Table 1, Table 2, Table 3, Table 4, Table 5 and Table 6, summarize the main results obtained from the post-processing analysis of the BEAM outputs filtered for the Santa Clara County, and scaled up to the full population; it is possible to observe the number of trips, length, duration, and energy consumption per each mode and fuel type, for both the baseline and the developing scenarios (see Table 1, Table 2, Table 3 and Table 4), as well as a comparison of the two case studies to better understand the contribution of the new transportation mode (see Table 5 and Table 6).
From Table 5, it is clear that the automated shuttles mainly replaced ride-hail trips, but also some walking trips—in particular, the ride-hail to transit trips reduced by 70%, while the overall ride-hail plus automated shuttles to transit increased by 46%, demonstrating an increasing accessibility of transit due to the automated shuttles.
The average travel length of the 11,000 legs with this new mode of transport is less than 6 km and takes an average of 9 min, due to the fact that vehicles are bounded to the catchment areas (see Table 2), while the ride hail average travel length is 25 km in the baseline (see Table 1), and goes to 27 km in the developing scenarios, where some shorter trips have been replaced by the automated vehicles (see Table 2).
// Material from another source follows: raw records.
-- ==== Sys2Proof/Laws/KeptGeom.lean ====
section
/-!
SUPPORT. Laws/KeptGeom.lean: the operations of Machine/Geom.lean keep what `Kept` says.
-/
set_option linter.unusedTactic false
set_option linter.unreachableTactic false
set_option linter.unusedVariables false

namespace Sys2Proof.Machine

theorem readAttach_kept {s0 s : State} (j : Job) (rp : List Nat) (samples k : Nat) (h0 : Kept s0 s) :
    Kept s0 (readAttach s j rp samples k).1 := by
  unfold readAttach
  try lift_lets -underBinder
  repeat' (first
    | (intro x; first | (refine Kept.cut (s0 := s0) (s1 := x) ?_ (fun _ => ?_); on_goal 1 => unfold x) | skip)
    | with_reducible assumption
    | with_reducible apply Kept.ite
    | with_reducible apply Kept.fstIte
    | with_reducible refine Kept.foldl ?_ (fun _ _ _ => ?_)
    | with_reducible refine jThen_kept _ _ ?_ (fun _ _ _ => ?_)
    | with_reducible apply readSurf_kept
    | (refine Kept.fst (by with_reducible assumption) ?_)
    | split
    | fail_if_no_progress (with_reducible refine Kept.lit rfl rfl ?_)
    | (lift_lets -underBinder; intro x; first | (refine Kept.cut (s0 := s0) (s1 := x) ?_ (fun _ => ?_); on_goal 1 => unfold x) | skip))

theorem readPass_kept {s0 s : State} (j : Job) (h0 : Kept s0 s) :
    Kept s0 (readPass s j).1 := by
  unfold readPass
  try lift_lets -underBinder
  repeat' (first
    | (intro x; first | (refine Kept.cut (s0 := s0) (s1 := x) ?_ (fun _ => ?_); on_goal 1 => unfold x) | skip)
    | with_reducible assumption
    | with_reducible apply Kept.ite
    | with_reducible apply Kept.fstIte
    | with_reducible refine Kept.foldl ?_ (fun _ _ _ => ?_)
    | with_reducible refine jThen_kept _ _ ?_ (fun _ _ _ => ?_)
    | with_reducible refine jMap_kept _ _ (fun _ _ _ => ?_) ?_
    | with_reducible apply jBytes_kept
    | with_reducible apply readAttach_kept
    | (refine Kept.fst (by with_reducible assumption) ?_)
    | split
    | fail_if_no_progress (with_reducible refine Kept.lit rfl rfl ?_)
    | (lift_lets -underBinder; intro x; first | (refine Kept.cut (s0 := s0) (s1 := x) ?_ (fun _ => ?_); on_goal 1 => unfold x) | skip))

theorem takeBlock_kept {s0 s : State} (j : Job) (g : Geo) (n : Nat) (h0 : Kept s0 s) :
    Kept s0 (takeBlock s j g n).1 := by
  unfold takeBlock
  try lift_lets -underBinder
  repeat' (first
    | (intro x; first | (refine Kept.cut (s0 := s0) (s1 := x) ?_ (fun _ => ?_); on_goal 1 => unfold x) | skip)
    | with_reducible assumption
    | with_reducible apply Kept.ite
    | with_reducible apply Kept.fstIte
    | with_reducible refine Kept.foldl ?_ (fun _ _ _ => ?_)
    | with_reducible refine jThen_kept _ _ ?_ (fun _ _ _ => ?_)
    | with_reducible apply jBytes_kept
    | (refine Kept.fst (by with_reducible assumption) ?_)
    | split
    | fail_if_no_progress (with_reducible refine Kept.lit rfl rfl ?_)
    | (lift_lets -underBinder; intro x; first | (refine Kept.cut (s0 := s0) (s1 := x) ?_ (fun _ => ?_); on_goal 1 => unfold x) | skip))

theorem readAttr_kept {s0 s : State} (j : Job) (b : List Nat) (vertex inst a : Nat) (h0 : Kept s0 s) :
    Kept s0 (readAttr s j b vertex inst a).1 := by
  unfold readAttr
  try lift_lets -underBinder
  repeat' (first
    | (intro x; first | (refine Kept.cut (s0 := s0) (s1 := x) ?_ (fun _ => ?_); on_goal 1 => unfold x) | skip)
    | with_reducible assumption
    | with_reducible apply Kept.ite
    | with_reducible apply Kept.fstIte
    | with_reducible refine Kept.foldl ?_ (fun _ _ _ => ?_)
    | with_reducible refine jThen_kept _ _ ?_ (fun _ _ _ => ?_)
    | with_reducible apply jBytes_kept
    | (refine Kept.fst (by with_reducible assumption) ?_)
    | split
    | fail_if_no_progress (with_reducible refine Kept.lit rfl rfl ?_)
    | (lift_lets -underBinder; intro x; first | (refine Kept.cut (s0 := s0) (s1 := x) ?_ (fun _ => ?_); on_goal 1 => unfold x) | skip))

theorem readIndex_kept {s0 s : State} (j : Job) (d : List Nat) (n : Nat) (h0 : Kept s0 s) :
    Kept s0 (readIndex s j d n).1 := by
  unfold readIndex
  try lift_lets -underBinder
  repeat' (first
    | (intro x; first | (refine Kept.cut (s0 := s0) (s1 := x) ?_ (fun _ => ?_); on_goal 1 => unfold x) | skip)
    | with_reducible assumption
    | with_reducible apply Kept.ite
    | with_reducible apply Kept.fstIte
    | with_reducible refine Kept.foldl ?_ (fun _ _ _ => ?_)
    | with_reducible refine jThen_kept _ _ ?_ (fun _ _ _ => ?_)
    | with_reducible apply jBytes_kept
    | (refine Kept.fst (by with_reducible assumption) ?_)
    | split
    | fail_if_no_progress (with_reducible refine Kept.lit rfl rfl ?_)
    | (lift_lets -underBinder; intro x; first | (refine Kept.cut (s0 := s0) (s1 := x) ?_ (fun _ => ?_); on_goal 1 => unfold x) | skip))

theorem shadeVertex_kept {s0 s : State} (j : Job) (w : DrawSt) (index inst : Nat) (h0 : Kept s0 s) :
    Kept s0 (shadeVertex s j w index inst).1 := by
  unfold shadeVertex
  try lift_lets -underBinder
  repeat' (first
    | (intro x; first | (refine Kept.cut (s0 := s0) (s1 := x) ?_ (fun _ => ?_); on_goal 1 => unfold x) | skip)
    | with_reducible assumption
    | with_reducible apply Kept.ite
    | with_reducible apply Kept.fstIte
    | with_reducible refine Kept.foldl ?_ (fun _ _ _ => ?_)
    | with_reducible refine jThen_kept _ _ ?_ (fun _ _ _ => ?_)
    | with_reducible refine jMap_kept _ _ (fun _ _ _ => ?_) ?_
    | with_reducible apply runShader_kept
    | with_reducible apply readAttr_kept
    | (refine Kept.fst (by with_reducible assumption) ?_)
    | split
    | fail_if_no_progress (with_reducible refine Kept.lit rfl rfl ?_)
    | (lift_lets -underBinder; intro x; first | (refine Kept.cut (s0 := s0) (s1 := x) ?_ (fun _ => ?_); on_goal 1 => unfold x) | skip))

theorem drawVertex_kept {s0 s : State} (j : Job) (w : DrawSt) (inst n : Nat) (h0 : Kept s0 s) :
    Kept s0 (drawVertex s j w inst n).1 := by
  unfold drawVertex
  repeat' (first
    | with_reducible assumption
    | with_reducible apply Kept.ite
    | with_reducible apply Kept.fstIte
    | with_reducible refine Kept.foldl ?_ (fun _ _ _ => ?_)
    | with_reducible refine jThen_kept _ _ ?_ (fun _ _ _ => ?_)
    | with_reducible apply readIndex_kept
    | with_reducible apply shadeVertex_kept
    | (refine Kept.fst (by with_reducible assumption) ?_)
    | split
    | fail_if_no_progress (with_reducible refine Kept.lit rfl rfl ?_)
    | (lift_lets -underBinder; intro x; first | (refine Kept.cut (s0 := s0) (s1 := x) ?_ (fun _ => ?_); on_goal 1 => unfold x) | skip))

theorem drawInstance_kept {s0 s : State} (j : Job) (w : DrawSt) (st : Nat) (g : Geo) (inst : Nat) (h0 : Kept s0 s) :
    Kept s0 (drawInstance s j w st g inst).1 := by
  unfold drawInstance
  try lift_lets -underBinder
  repeat' (first
    | (intro x; first | (refine Kept.cut (s0 := s0) (s1 := x) ?_ (fun _ => ?_); on_goal 1 => unfold x) | skip)
    | with_reducible assumption
    | with_reducible apply Kept.ite
    | with_reducible apply Kept.fstIte
    | with_reducible refine Kept.foldl ?_ (fun _ _ _ => ?_)
    | with_reducible refine jThen_kept _ _ ?_ (fun _ _ _ => ?_)
    | with_reducible refine jMap_kept _ _ (fun _ _ _ => ?_) ?_
    | with_reducible apply drawVertex_kept
    | (refine Kept.fst (by with_reducible assumption) ?_)
    | split
    | fail_if_no_progress (with_reducible refine Kept.lit rfl rfl ?_)
    | (lift_lets -underBinder; intro x; first | (refine Kept.cut (s0 := s0) (s1 := x) ?_ (fun _ => ?_); on_goal 1 => unfold x) | skip))

theorem drawEntry_kept {s0 s : State} (j : Job) (g : Geo) (n : Nat) (h0 : Kept s0 s) :
    Kept s0 (drawEntry s j g n).1 := by
  unfold drawEntry
  try lift_lets -underBinder
  repeat' (first
    | (intro x; first | (refine Kept.cut (s0 := s0) (s1 := x) ?_ (fun _ => ?_); on_goal 1 => unfold x) | skip)
    | with_reducible assumption
    | with_reducible apply Kept.ite
    | with_reducible apply Kept.fstIte
    | with_reducible refine Kept.foldl ?_ (fun _ _ _ => ?_)
    | with_reducible refine jThen_kept _ _ ?_ (fun _ _ _ => ?_)
    | with_reducible refine jFold_kept _ _ _ (fun _ _ _ _ => ?_) ?_
    | with_reducible apply jBytes_kept
    | with_reducible apply takeBlock_kept
    | with_reducible apply drawInstance_kept
    | (refine Kept.fst (by with_reducible assumption) ?_)
    | split
    | fail_if_no_progress (with_reducible refine Kept.lit rfl rfl ?_)
    | (lift_lets -underBinder; intro x; first | (refine Kept.cut (s0 := s0) (s1 := x) ?_ (fun _ => ?_); on_goal 1 => unfold x) | skip))

theorem geometry_kept {s0 s : State} (j : Job) (h0 : Kept s0 s) :
    Kept s0 (geometry s j).1 := by
  unfold geometry
  repeat' (first
    | with_reducible assumption
    | with_reducible apply Kept.ite
    | with_reducible apply Kept.fstIte
    | with_reducible refine Kept.foldl ?_ (fun _ _ _ => ?_)
    | with_reducible refine jFold_kept _ _ _ (fun _ _ _ _ => ?_) ?_
    | with_reducible apply drawEntry_kept
    | (refine Kept.fst (by with_reducible assumption) ?_)
    | split
    | fail_if_no_progress (with_reducible refine Kept.lit rfl rfl ?_)
    | (lift_lets -underBinder; intro x; first | (refine Kept.cut (s0 := s0) (s1 := x) ?_ (fun _ => ?_); on_goal 1 => unfold x) | skip))

end Sys2Proof.Machine
end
On the other hand, the average travel length of trips using the automated shuttles as a first- and last-mile connection is about 29 km and takes an average of 36 minutes, while it goes to 39 km and 51 min when the first- and last-mile connection is realized with a ride-hail vehicle.
It is worth noting that overall transit use increased by 3%, with a ridership increase of about 3000 trips (see Table 1 and Table 2).
From Table 6, it is possible to observe how gasoline usage decreased by about 0.2% (which corresponds to about 88 million GJ), while electricity use more than tripled. While transit PMT (personal miles traveled) increased, the transit VMT (vehicle miles traveled) remained the same, resulting in about the same amount of energy consumed in the two scenarios. On the other hand, physical energy decreased by more than 5%.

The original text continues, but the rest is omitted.